──────── DATA

/-- Settles O15: the lines drive, so they take the level written. -/
theorem refreshControlLines : Obligations.RefreshControlLines := by
  intro s hs hrun t h
  obtain ⟨-, ⟨hclk, -⟩, ⟨hlatch, -⟩, ⟨hunits, -⟩, ⟨htens, -⟩⟩ := hs.disp.driven
  have hwrite {pc p v q} (hpc : s.disp.pc = pc) (hw : s.pinStep pc = some (p, v, q)) : t = (s.pinWrite p v).rfGo q :=
    refreshTurn_eq_of h (refreshTurn_write hrun hpc hw)
  refine ⟨?_, ?_, ?_, ?_, fun hpc => ?_, fun hpc => ⟨fun hwake => ?_, fun w hwake hlt => ?_, fun w hwake hle => ?_⟩, ?_⟩
  · rintro (hpc | hpc) <;> obtain rfl := hwrite hpc rfl <;> exact ⟨PinHandle.write_line _ _ hunits, rfl⟩
  · rintro (hpc | hpc) <;> obtain rfl := hwrite hpc rfl <;> exact ⟨PinHandle.write_line _ _ htens, rfl⟩
  · rintro (hpc | hpc) <;> obtain rfl := hwrite hpc rfl <;> exact ⟨PinHandle.write_line _ _ hclk, rfl⟩
  · rintro (hpc | hpc) <;> obtain rfl := hwrite hpc rfl <;> exact ⟨PinHandle.write_line _ _ hlatch, rfl⟩
  · obtain rfl := refreshTurn_eq_of h (refreshTurn_exitDone hrun hpc)
    exact ⟨rfl, rfl, rfl⟩
  · exact refreshTurn_eq_of h (refreshTurn_begins hrun hpc rfl hwake)
  · exact refreshTurn_eq_of h (refreshTurn_held hrun hpc rfl hwake hlt)
  · exact refreshTurn_eq_of h (refreshTurn_over hrun hpc rfl hwake hle)
  · obtain ⟨-, -, -, -, hmem, -⟩ := refreshTurn_frame h
    exact fun a => by rw [hmem]

/-- After the last delay of a bit comes the next bit down, or the latch (R122). -/
theorem Disp.afterDelay_bitLowWait (d : Disp) :
    d.bit.val = 0 ∧ (d.afterDelay .bitLowWait).pc = .latchRaise ∨
      d.bit.val = (d.afterDelay .bitLowWait).bit.val + 1 ∧ (d.afterDelay .bitLowWait).pc = .bitData := by
  simp only [Disp.afterDelay]
  split
  · next hb => exact .inl ⟨by rw [hb]; rfl, rfl⟩
  · next hb => exact .inr ⟨bit_pred hb, rfl⟩

theorem Disp.afterDelay_wake (d : Disp) (h : pc.isDelay = true) : (d.afterDelay pc).wake = none := by
  cases pc <;> cases h
  case bitLowWait => simp only [Disp.afterDelay]; split <;> rfl
  all_goals rfl

/-- Settles O17. -/
theorem refreshShiftsBits : Obligations.RefreshShiftsBits := by
  intro s hs hrun t h
  obtain ⟨⟨hdata, -⟩, ⟨hclk, -⟩, ⟨hlatch, -⟩, -⟩ := hs.disp.driven
  have hwrite {pc p v q} (hpc : s.disp.pc = pc) (hw : s.pinStep pc = some (p, v, q)) : t = (s.pinWrite p v).rfGo q :=
    refreshTurn_eq_of h (refreshTurn_write hrun hpc hw)
  refine ⟨fun hpc => ?_, fun hpc => ?_, fun hpc => ?_, fun hpc => ?_, fun hmem => ?_⟩
  · obtain rfl := hwrite hpc rfl; exact ⟨PinHandle.write_line _ _ hdata, rfl, rfl⟩
  · obtain rfl := hwrite hpc rfl; exact ⟨PinHandle.write_line _ _ hclk, rfl, rfl⟩
  · obtain rfl := hwrite hpc rfl; exact ⟨PinHandle.write_line _ _ hclk, rfl, rfl⟩
  · obtain rfl := hwrite hpc rfl; exact ⟨PinHandle.write_line _ _ hlatch, rfl, rfl⟩
  · have hdelay : s.disp.pc.isDelay = true ∧ s.disp.pc ≠ .holdWait :=
      (by decide : ∀ pc ∈ [RfPc.bitDataWait, .bitHighWait, .bitLowWait, .latchWait], pc.isDelay = true ∧ pc ≠ .holdWait) _ hmem
    have hns : s.disp.delayNs s.disp.pc = 100 := by
      unfold Disp.delayNs
      split
      · next hpc => exact absurd hpc hdelay.2
      · rfl
    refine ⟨fun hwake => ?_, fun w hwake hlt => ?_, fun w hwake hle => ?_⟩
    · rw [← hns]; exact refreshTurn_eq_of h (refreshTurn_begins hrun rfl hdelay.1 hwake)
    · exact refreshTurn_eq_of h (refreshTurn_held hrun rfl hdelay.1 hwake hlt)
    · obtain rfl := refreshTurn_eq_of h (refreshTurn_over hrun rfl hdelay.1 hwake hle)
      refine ⟨rfl, s.disp.afterDelay_wake hdelay.1, ?_, ?_, ?_, ?_⟩ <;> intro hpc <;> simp only [hpc]
      · exact ⟨rfl, rfl⟩
      · exact ⟨rfl, rfl⟩
      · exact s.disp.afterDelay_bitLowWait
      · rfl

/-! ## Selection and hold (R125 to R127, R131) -/

theorem exists_drawFrom {lo hi n : Nat} (hlo : lo ≤ n) (hhi : n ≤ hi) : ∃ raw, drawFrom lo hi raw = n :=
  ⟨n - lo, by rw [drawFrom, Nat.mod_eq_of_lt (by omega)]; omega⟩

────────────────

- _PROBLEM TO WORK ON_:
Show all lines from the entries that hold "next".

- _ANSWER TO THE PROBLEM_:
/-- After the last delay of a bit comes the next bit down, or the latch (R122). -/
  · next hb => exact .inl ⟨by rw [hb]; rfl, rfl⟩
  · next hb => exact .inr ⟨bit_pred hb, rfl⟩
      · next hpc => exact absurd hpc hdelay.2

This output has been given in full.